Wednesday, October 05, 2016

May All Promises of Bad Weather Prove so Placid

Most Indian movies I've seen are Bollywood--with bright colours, sound stages, beautiful costumes, musical numbers, and melodramatic plots. What if a movie set in India had the desaturated colour palette, handheld camera, lack of musical numbers, and aimless dialogue typical of some western arthouse films? Such a film is 2001's Monsoon Wedding, a film that successfully gives us a dull Indian family drama in the western mould.

The film follows the Verma family and their preparations in the days leading up to the marriage of Aditi, played by Vasundhara Das, who is very beautiful but doesn't give an especially interesting performance. She's having second thoughts about the wedding and might go back with an ex-boyfriend.

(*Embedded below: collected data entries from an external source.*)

-- ==== Sys2Proof/Laws/Commands.lean ====
section
/-! SUPPORT. Sys2Proof/Laws/Commands.lean: what the ordered checks and the commands can do, said once for the proofs that cite it. -/

namespace Sys2Proof.Machine

/-! ## Ordered checks (R324) -/

@[simp] theorem firstError_nil : firstError [] = none := rfl

theorem firstError_cons (b : Bool) (c : ErrCode) (l : List (Bool × ErrCode)) :
    firstError ((b, c) :: l) = if b then some c else firstError l := rfl

/-- No check fails exactly when every one passes. -/
theorem firstError_eq_none {l : List (Bool × ErrCode)} : firstError l = none ↔ ∀ p ∈ l, p.1 = false := by
  induction l with
  | nil => simp
  | cons p l ih =>
    obtain ⟨b, c⟩ := p
    cases b <;> simp [firstError_cons, ih]

/-- A failing list's code is that of one of its checks. -/
theorem firstError_mem {l : List (Bool × ErrCode)} {c : ErrCode} (h : firstError l = some c) : (true, c) ∈ l := by
  induction l with
  | nil => simp at h
  | cons p l ih =>
    obtain ⟨b, d⟩ := p
    cases b
    · simp only [firstError_cons, Bool.false_eq_true, if_false] at h
      exact List.mem_cons_of_mem _ (ih h)
    · simp only [firstError_cons, if_true, Option.some.injEq] at h
      simp [h]

/-- INIT's ordered checks all pass (R231, R232). -/
theorem initErrors_eq_none {s : State} {fam : Family} {dir : Dir} {t : Nat} :
    initErrors s fam dir t = none ↔
      keyLenOk fam s.args.a1.toNat = true ∧ nonceLenOk s.cfg fam s.args.a3.toNat = true ∧ taglenOk fam t = true ∧
      s.legal s.args.a0 s.args.a1 = true ∧ s.legal s.args.a2 s.args.a3 = true ∧
      (dir = .encrypt →
        s.guard fam ≠ some (s.rangeBytes s.args.a0 s.args.a1, s.rangeBytes s.args.a2 s.args.a3)) := by
  cases dir <;> simp [initErrors, firstError_eq_none]
  tauto

/-- UPDATE_AAD's ordered checks all pass (R240). -/
theorem aadErrors_eq_none {s : State} :
    aadErrors s = none ↔
      s.status.acceptsAad = true ∧ s.status.family ≠ .stream ∧ s.legal s.args.a0 s.args.a1 = true ∧
      s.auth.aadLen + s.args.a1.toNat ≤ aadMax s.status.family := by
  simp [aadErrors, firstError_eq_none]

/-- DataPrologue's ordered checks all pass (R270). -/
theorem dataErrors_eq_none {s : State} :
    dataErrors s = none ↔
      s.status.active = true ∧ s.legal s.args.a0 s.args.a1 = true ∧ s.legal s.args.a2 s.args.a3 = true := by
  simp [dataErrors, firstError_eq_none]

/-! ## What each command can answer -/

/-- INIT either raises one code or commits (R231 to R233). -/
theorem execInit_cases (m : Opmode) (f : FamilyField) (n : Nat) (s : State) :
    (∃ code, execInit m f n s = .next (s.raise code)) ∨
    (∃ dir fam, dirOf m = some dir ∧ familyOf f = some fam ∧ initErrors s fam dir n = none ∧
      execInit m f n s = .next ((initCommit s fam dir n).complete .ok 0#32)) := by
  unfold execInit
  cases hd : dirOf m with
  | none => exact .inl ⟨_, rfl⟩
  | some dir =>
    cases hf : familyOf f with
    | none => exact .inl ⟨_, rfl⟩
    | some fam =>
      cases he : initErrors s fam dir n with
      | none => exact .inr ⟨dir, fam, rfl, rfl, he, by simp [he]⟩
      | some c => exact .inl ⟨c, by simp [he]⟩

/-- UPDATE_AAD raises one code, does nothing on no bytes, or absorbs (R240). -/
theorem execUpdateAad_cases (s : State) :
    (∃ code, aadErrors s = some code ∧ execUpdateAad s = .next (s.raise code)) ∨
    (aadErrors s = none ∧ s.args.a1.toNat = 0 ∧ execUpdateAad s = .next (s.complete .ok 0#32)) ∨
    (aadErrors s = none ∧ s.args.a1.toNat ≠ 0 ∧
      execUpdateAad s = .next (((s.absorbAad s.srcBytes).withStatus s.status.tookAad).complete .ok 0#32)) := by
  unfold execUpdateAad
  cases h : aadErrors s with
  | some c => exact .inl ⟨c, rfl, rfl⟩
  | none =>
    by_cases h0 : s.args.a1.toNat = 0
    · exact .inr (.inl ⟨rfl, h0, by simp [h0]⟩)
    · exact .inr (.inr ⟨rfl, h0, by simp [h0]⟩)

/-- UPDATE raises one code or runs its body (R270). -/
theorem execUpdate_cases (s : State) :
    (∃ code, dataErrors s = some code ∧ execUpdate s = .next (s.raise code)) ∨
    (dataErrors s = none ∧ execUpdate s = .next (updateBody s)) := by
  unfold execUpdate
  cases h : dataErrors s with
  | some c => exact .inl ⟨c, rfl, rfl⟩
  | none => exact .inr ⟨rfl, rfl⟩

/-- FINALIZE raises one code or runs its body (R270). -/
theorem execFinalize_cases (s : State) :
    (∃ code, dataErrors s = some code ∧ execFinalize s = .next (s.raise code)) ∨
    (dataErrors s = none ∧ execFinalize s = .next (finalizeBody s)) := by
  unfold execFinalize
  cases h : dataErrors s with
  | some c => exact .inl ⟨c, rfl, rfl⟩
  | none => exact .inr ⟨rfl, rfl⟩

/-- OUTPUT_SIZE changes at most ERR and RESULT (R246). -/
theorem execOutputSize_cases (final : Bool) (s : State) :
    (s.status.active = false ∧ execOutputSize final s = .next (s.raise .illegalState)) ∨
    (s.status.active = true ∧ execOutputSize final s =
      .next (s.complete .ok (BitVec.ofNat 32 (min (outputSize s final s.args.a1.toNat) (2 ^ 32 - 1))))) := by
  unfold execOutputSize
  cases h : s.status.active <;> simp

/-! ## The bus -/

/-- A host access to REG: what it can answer (R73). -/
theorem regAccess_next {s t : State} {off bytes : Nat} {op : BusOp} (h : regAccess s off bytes op = .next t) :
    bytes = 4 ∧ off % 4 = 0 ∧
    ((op = .read ∧ t = s.answerRead (s.readReg off)) ∨
     (∃ v, op = .write v ∧ off = 0 ∧ issueCommand v s = .next t) ∨
     (∃ v, op = .write v ∧ off ≠ 0 ∧ t = s.writeReg off v)) := by
  unfold regAccess at h
  split at h
  · cases h
  · rename_i hf
    simp only [ne_eq, not_or, not_not] at hf
    refine ⟨hf.1, hf.2, ?_⟩
    cases op with
    | read =>
      cases h
      exact .inl ⟨rfl, rfl⟩
    | write v =>
      by_cases h0 : off = 0
      · simp only [h0, if_true] at h
        exact .inr (.inl ⟨v, rfl, h0, h⟩)
      · simp only [h0, if_false] at h
        cases h
        exact .inr (.inr ⟨v, rfl, h0, rfl⟩)

/-- A host access to DMEM: what it can answer (R72). -/
theorem dmemAccess_next {s t : State} {a bytes : Nat} {op : BusOp} (h : dmemAccess s a bytes op = .next t) :
    (bytes = 1 ∧ a < s.cfg.dmemSize ∧
      ((op = .read ∧ t = s.answerRead ((s.readByte a).setWidth 32)) ∨
       ∃ v, op = .write v ∧ t = s.memWrite a [v.setWidth 8])) ∨
    (bytes = 4 ∧ a % 4 = 0 ∧ a + 3 < s.cfg.dmemSize ∧
      ((op = .read ∧ t = s.answerRead (s.readWord a)) ∨ ∃ v, op = .write v ∧ t = s.writeWord a v)) := by
  unfold dmemAccess at h
  split at h
  · split at h
    · cases h
    · cases op <;> cases h
      · exact .inl ⟨‹_›, by omega, .inl ⟨rfl, rfl⟩⟩
      · exact .inl ⟨‹_›, by omega, .inr ⟨_, rfl, rfl⟩⟩
  · split at h
    · split at h
      · cases h
      · split at h
        · cases h
        · rename_i h4 h5
          cases op <;> cases h
          · exact .inr ⟨‹_›, by omega, by omega, .inl ⟨rfl, rfl⟩⟩
          · exact .inr ⟨‹_›, by omega, by omega, .inr ⟨_, rfl, rfl⟩⟩
    · cases h

/-- One bus access: REG, DMEM or nowhere (R70). -/
theorem busAccess_next {s t : State} {a : Access} (h : busAccess s a = .next t) :
    (s.cfg.regBase ≤ a.addr ∧ a.addr < s.cfg.regBase + 64 ∧ regAccess s (a.addr - s.cfg.regBase) a.bytes a.op = .next t) ∨
    (¬ (s.cfg.regBase ≤ a.addr ∧ a.addr < s.cfg.regBase + 64) ∧ s.cfg.dmemBase ≤ a.addr ∧
      dmemAccess s (a.addr - s.cfg.dmemBase) a.bytes a.op = .next t) := by
  unfold busAccess at h
  split at h
  · exact .inl ⟨‹_ ∧ _›.1, ‹_ ∧ _›.2, h⟩
  · rename_i hr
    split at h
    · exact .inr ⟨hr, ‹_›, h⟩
    · cases h

/-- The CMD write that `withCommand` puts first is what the next step performs (R21). -/
theorem step_withCommand (s : State) (w : Word) : step (s.withCommand w) = issueCommand w s := by
  simp [step, State.withCommand, busEvent, busAccess, regAccess, regWrite]

end Sys2Proof.Machine
end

She doesn't have a lot of screen time because this is one of those big ensemble films that use their large casts to disguise the fact that no one of the many stories it has to tell is particularly interesting, the hope being that quantity will make up for quality.

The broadest subplot has a goofy construction worker falling in love with the Verma's household servant. He sees her trying on the jewellery of her employer and she's embarrassed when she's spotted, as such characters tend to be in the ten thousand other movies that have this scene.

The film seems to realise late in the proceedings that it's been spinning its wheels without getting anywhere so it hastily introduces a subplot about one of the male relatives molesting girls in the family. The film doesn't explore any of the psychological issues effecting the perpetrator or his victims, it's a plot point that's introduced to give the climax something out of the ordinary to deal with, then it's packed away, justice is served, and the credits roll.